Cicely Mary Barker published her first book of poetry, Flower Fairies of the Spring, in 1923. Each poem describes a fairy belonging to a certain flower accompanied by a whimsical watercolor illustration presented on the opposite page. Seven more books of flower fairy poetry followed to form a bestselling series; in addition to fairies of the four seasons, there are the fairies of the garden, of the trees, of the wayside, and of the alphabet. Barker’s love of botany renders each delicate depiction an educational work of art as her paintings have been praised through the ages for their botanical accuracy. She also apparently made a great study of insects as the fairy wings in her paintings portray detailed copies of many butterflies and other flying insects.

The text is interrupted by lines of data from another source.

-- ==== Sys2Proof/Certificates/Slice0/Obligations.lean ====
section
/-! DEFINITION. The statements for the provers. An equality `exec i s = .next t` with `t` a record update of `s` is a completion, a
result and a whole frame in one: every field not named is unchanged. FPDEC has no memory (20_memory.md R45). -/

open Sys2Proof Sys2Proof.Machine

/-! ### Encoding -/

/-- Words written out from 30_encoding.md R64, R67, R68 and R70 decode to their instructions. A sanity statement. -/
def Obligations.WrittenWordsDecode : Prop :=
  decode (.hacc 0b000000000#9 0) = .rdIn ∧
  (∀ d, decode (.hacc 0b100000000#9 d) = .wrIn d) ∧
  (∀ d, decode (.hacc 0b100001000#9 d) = .wrCmd d) ∧
  decode (.hacc 0b000010000#9 0) = .rdStatus ∧
  decode (.hacc 0b001010000#9 0) = .rdDig2 ∧
  decode (.hacc 0b001110000#9 0) = .rdUnmapped60 0b10 ∧
  (∀ d, decode (.hacc 0b111111000#9 d) = .wrIgnored180 0b1111 d) ∧
  decode (.cmd 0x0000000000000000) = .nop ∧
  decode (.cmd 0x0000000000000001) = .convert ∧
  decode (.cmd 0x8000000000000001) = .reservedCmd 0x8000000000000001 ∧
  decode (.uop 0x1) = .decompose ∧
  decode (.uop 0xE) = .emit ∧
  decode (.uop 0xF) = .reservedUop

/-- Decoding an encoded well-formed instruction gives it back, as bits and as bytes (R64 to R70). -/
def Obligations.EncodeThenDecode : Prop :=
  ∀ i : Instr, i.wellFormed = true →
    decode (encode i) = i ∧ decodeBytes (encode i).format (encode i).toBytes = .ok i

/-- Every word of every format decodes to a well-formed instruction whose encoding is that word; only the DATA of a read, which is
returned and not sent, is not kept (R65, R67, R70). -/
def Obligations.DecodeThenEncode : Prop :=
  ∀ e : Enc, (decode e).wellFormed = true ∧
    match e with
    | .hacc code data => ∃ data', encode (decode e) = .hacc code data' ∧
        ((code.getLsbD 8 = true ∨ code.extractLsb' 0 3 ≠ 0) → data' = data)
    | .cmd word => encode (decode e) = .cmd word
    | .uop code => encode (decode e) = .uop code

/-! ### The step -/

/-- A step is exec of the decoded form that the next event presents, in the state in which that event is no longer pending; with
nothing pending the sequencer has the turn (R134, R56, R171). Behind an access that is not admitted the host is stuck (R49): the
oldest pending turn is taken, with none a running sequencer goes on, and one in IDLE leaves the access, which has no step. The event
list, its order and what is taken while the host is stuck are the model's choice (logs 1, 8). -/
def Obligations.StepRunsDecodedForm : Prop :=
  ∀ (s : State) (rest : List Event),
    (∀ code data, code.extractLsb' 0 3 = 0 → s.pending = .access 64 code data :: rest →
      step s = exec (decode (.hacc code data)) { s with pending := rest, tick := s.tick + 1 }) ∧
    (∀ word, s.pending = .command word :: rest →
      step s = exec (decode (.cmd word)) { s with pending := rest, tick := s.tick + 1 }) ∧
    (s.pending = .turn :: rest →
      step s = exec (decode (.uop s.stateCode)) { s with pending := rest, tick := s.tick + 1 }) ∧
    (s.pending = [] →
      step s = exec (decode (.uop s.stateCode)) { s with tick := s.tick + 1 }) ∧
    (∀ bits code data, (bits ≠ 64 ∨ code.extractLsb' 0 3 ≠ 0) → s.pending = .access bits code data :: rest →
      (∀ before after, rest = before ++ .turn :: after → (∀ e ∈ before, e.isHost = true) →
        step s = exec (decode (.uop s.stateCode))
          { s with pending := .access bits code data :: (before ++ after), tick := s.tick + 1 }) ∧
      ((∀ e ∈ rest, e.isHost = true) → s.stateCode ≠ 0 →
        step s = exec (decode (.uop s.stateCode)) { s with tick := s.tick + 1 }) ∧
      ((∀ e ∈ rest, e.isHost = true) → s.stateCode = 0 → step s = .fault .hostStuck))

/-- The instruction `withFetchWord` places is the one the next step runs, with the other events pending as before; only an access that
is not admitted is placed alone, before a sequencer in IDLE. The model's choice (logs 2, 8, 13). -/
def Obligations.PlacedWordRunsNext : Prop :=
  ∀ (s : State) (nbits w : Nat) (i : Instr), decodeTableWord nbits w = some i →
    ∃ c p,
      ((∀ hi d, i ≠ .notAdmitted1 hi d) → (∀ hi d, i ≠ .notAdmitted2 hi d) → (∀ hi d, i ≠ .notAdmitted4 hi d) →
        p = s.pending ∧ (8 < nbits → c = s.stateCode)) ∧
      step (s.withFetchWord nbits w) = exec i { s with stateCode := c, pending := p, tick := s.tick + 1 }

/-- R49: only 64-bit accesses at offsets that are multiples of 8 are admitted. Every other access has no step and the host stays stuck at
it: a step is then the sequencer's turn or a reset, and the access stays where it is, after a reset too. What is taken while the
host is stuck, and that a reset does not free it, is the model's choice (log 8). -/
def Obligations.OnlyAlignedAccessesAreAdmitted : Prop :=
  (∀ (s : State) (hi : BitVec 8) (data : U64), exec (.notAdmitted1 hi data) s = .fault .hostStuck) ∧
  (∀ (s : State) (hi : BitVec 7) (data : U64), exec (.notAdmitted2 hi data) s = .fault .hostStuck) ∧
  (∀ (s : State) (hi : BitVec 6) (data : U64), exec (.notAdmitted4 hi data) s = .fault .hostStuck) ∧
  (∀ (s : State) (code : BitVec 9) (data : U64), code.extractLsb' 0 3 ≠ 0 →
    exec (decode (.hacc code data)) s = .fault .hostStuck) ∧
  (∀ (s : State) (code : BitVec 9) (data : U64), code.extractLsb' 0 3 = 0 →
    ∃ t, exec (decode (.hacc code data)) s = .next t) ∧
  (∀ (s : State) (bits : Nat) (code : BitVec 9) (data : U64) (rest : List Event),
    s.pending = .access bits code data :: rest → (bits ≠ 64 ∨ code.extractLsb' 0 3 ≠ 0) →
      ∀ t, step s = .next t →
        (nextEvent s = .turn ∨ nextEvent s = .reset) ∧ t.pending.head? = some (.access bits code data))

/-- R71: code 0xF has no step, and no instruction brings STATE to it. -/
def Obligations.ReservedStateCodeHasNoStep : Prop :=
  decode (.uop 0xF) = .reservedUop ∧
  (∀ s : State, exec .reservedUop s = .fault .sequencerStuck) ∧
  (∀ (i : Instr) (s t : State), exec i s = .next t → s.stateCode ≠ 0xF → t.stateCode ≠ 0xF)

/-! ### Reset -/

/-- R162: a reset event, in any state, is one transition to the reset values; STATUS then reads 0. The registers R162 calls
unspecified are not constrained. -/
def Obligations.ResetEventSetsResetValues : Prop :=
  ∀ (s : State) (rest : List Event), s.pending = .reset :: rest →
    ∃ t, step s = .next t ∧
      t.inReg = 0 ∧ t.busy = false ∧ t.done = false ∧ t.fault = false ∧ t.cmdErr = false ∧ t.cause = 0 ∧
      t.cls = .finite ∧ t.neg = false ∧ t.stateCode = 0 ∧ t.outLen = 0 ∧ t.ndig = 0 ∧ t.kexp = 0 ∧
      t.pending = rest ∧
      exec .rdStatus t = .next { t with readData := 0 }

/-- R44: the values the table lists, in the state after reset. The other registers' values there are the model's choice (log 3) and
are not stated. -/
def Obligations.ResetStateHoldsListedValues : Prop :=
  State.reset.inReg = 0 ∧ State.reset.busy = false ∧ State.reset.done = false ∧ State.reset.fault = false ∧
  State.reset.cmdErr = false ∧ State.reset.cause = 0 ∧ State.reset.cls = .finite ∧ State.reset.neg = false ∧
  State.reset.stateCode = 0 ∧ State.reset.outLen = 0 ∧ State.reset.ndig = 0 ∧ State.reset.kexp = 0

/-- The control invariant holds in the state after reset. -/
def Obligations.ResetStateIsSound : Prop := State.reset.Sound

/-- Every step keeps the control invariant (10_state.md R21, R38, R39, R71, 47_top_level.md R135, 60_exceptions.md R145). -/
def Obligations.StepKeepsSound : Prop := ∀ s t : State, s.Sound → step s = .next t → t.Sound

/-! ### Host accesses -/

/-- R139: reads of IN and CMD; IN reads the last value written (a write of IN sets it and no other form changes it), and 0 after
reset. -/
def Obligations.ReadsOfInAndCmd : Prop :=
  (∀ s : State, exec .rdIn s = .next { s with readData := s.inReg }) ∧
  (∀ s : State, exec .rdCmd s = .next { s with readData := 0 }) ∧
  (∀ (s t : State) (v : U64), exec (.wrIn v) s = .next t → exec .rdIn t = .next { t with readData := v }) ∧
  (∀ (i : Instr) (s t : State), exec i s = .next t → (∀ v, i ≠ .wrIn v) → t.inReg = s.inReg) ∧
  exec .rdIn State.reset = .next { State.reset with readData := 0 }

/-- R141, R21: a read of STATUS returns its fields, in any state; bits not listed read 0. -/
def Obligations.ReadStatusReturnsFields : Prop :=
  ∀ s : State, ∃ v : U64, exec .rdStatus s = .next { s with readData := v } ∧
    v.getLsbD 0 = s.busy ∧ v.getLsbD 1 = s.done ∧ v.getLsbD 2 = s.fault ∧ v.getLsbD 3 = s.cmdErr ∧
    v.extractLsb' 4 4 = s.cause ∧ v.extractLsb' 8 2 = s.cls.code ∧ v.getLsbD 10 = s.neg ∧
    v.extractLsb' 11 5 = 0 ∧ v.extractLsb' 16 4 = s.stateCode ∧ v.extractLsb' 20 44 = 0

/-- R141, R22: a read of RESULT returns its fields while BUSY = 0 and FAULT = 0; bits not listed read 0. That they are
returned with DONE = 0 and no fault is the model's reading (log 7). -/
def Obligations.ReadResultReturnsFields : Prop :=
  ∀ s : State, s.busy = false → s.fault = false →
    ∃ v : U64, exec .rdResult s = .next { s with readData := v } ∧
      v.extractLsb' 0 5 = s.outLen ∧ v.extractLsb' 5 3 = 0 ∧ v.extractLsb' 8 5 = s.ndig ∧
      v.extractLsb' 13 19 = 0 ∧ v.extractLsb' 32 32 = s.kexp

/-- R142, R23, R24, R47: OUTj at offset 0x20 + 8j and DIGj at 0x40 + 8j return their bytes packed little-endian while BUSY = 0
and FAULT = 0; positions 25 to 31 and 18 to 23 read 0 in every state. That the registers' bytes are returned with DONE = 0 and no
fault, where R142 calls all bytes unspecified, is the model's reading (log 7), and so are the zeros while the rest is unspecified
(log 6). -/
def Obligations.ReadOutAndDigReturnBytes : Prop :=
  (∀ p ∈ [(0, Instr.rdOut0), (1, .rdOut1), (2, .rdOut2), (3, .rdOut3)],
    decode (.hacc (BitVec.ofNat 9 (0x20 + 8 * p.1)) 0) = p.2 ∧
    ∀ s : State, ∃ v : U64, exec p.2 s = .next { s with readData := v } ∧
      ∀ k < 8,
        (25 ≤ 8 * p.1 + k → v.extractLsb' (8 * k) 8 = 0) ∧
        ∀ h : 8 * p.1 + k < 25, s.busy = false → s.fault = false →
          v.extractLsb' (8 * k) 8 = s.out[8 * p.1 + k]) ∧
  (∀ p ∈ [(0, Instr.rdDig0), (1, .rdDig1), (2, .rdDig2)],
    decode (.hacc (BitVec.ofNat 9 (0x40 + 8 * p.1)) 0) = p.2 ∧
    ∀ s : State, ∃ v : U64, exec p.2 s = .next { s with readData := v } ∧
      ∀ k < 8,
        (18 ≤ 8 * p.1 + k → v.extractLsb' (8 * k) 8 = 0) ∧
        ∀ h : 8 * p.1 + k < 18, s.busy = false → s.fault = false →
          v.extractLsb' (8 * k) 8 = s.dig[8 * p.1 + k])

The fairies themselves were also painted from life — children attending her sister’s nursery school provided a wide variety of innocent little faces. Barker once said, “For many years I had an atmosphere of children about me — I never forgot it.”
The Folio Society has recently published a box set of these exquisite little volumes as a complete collection. In addition to containing every fairy ever painted by Barker, painstakingly restored from the original editions held at the Frederick Warne Archive, each volume also contains her decorative line drawings presented in a screen printed binding with individual designs inspired by fairies. Gold and silver gilded page edges, printed endpapers, and a decorated slipcase complete this sumptuous little set.
In an increasingly urbanized era when children are distanced from nature, reading and fantasy help restore a connection to the beauties of the natural world around them. Readers both young and old will feel the stirrings of imagination through her tantalizing hints of woodland magic.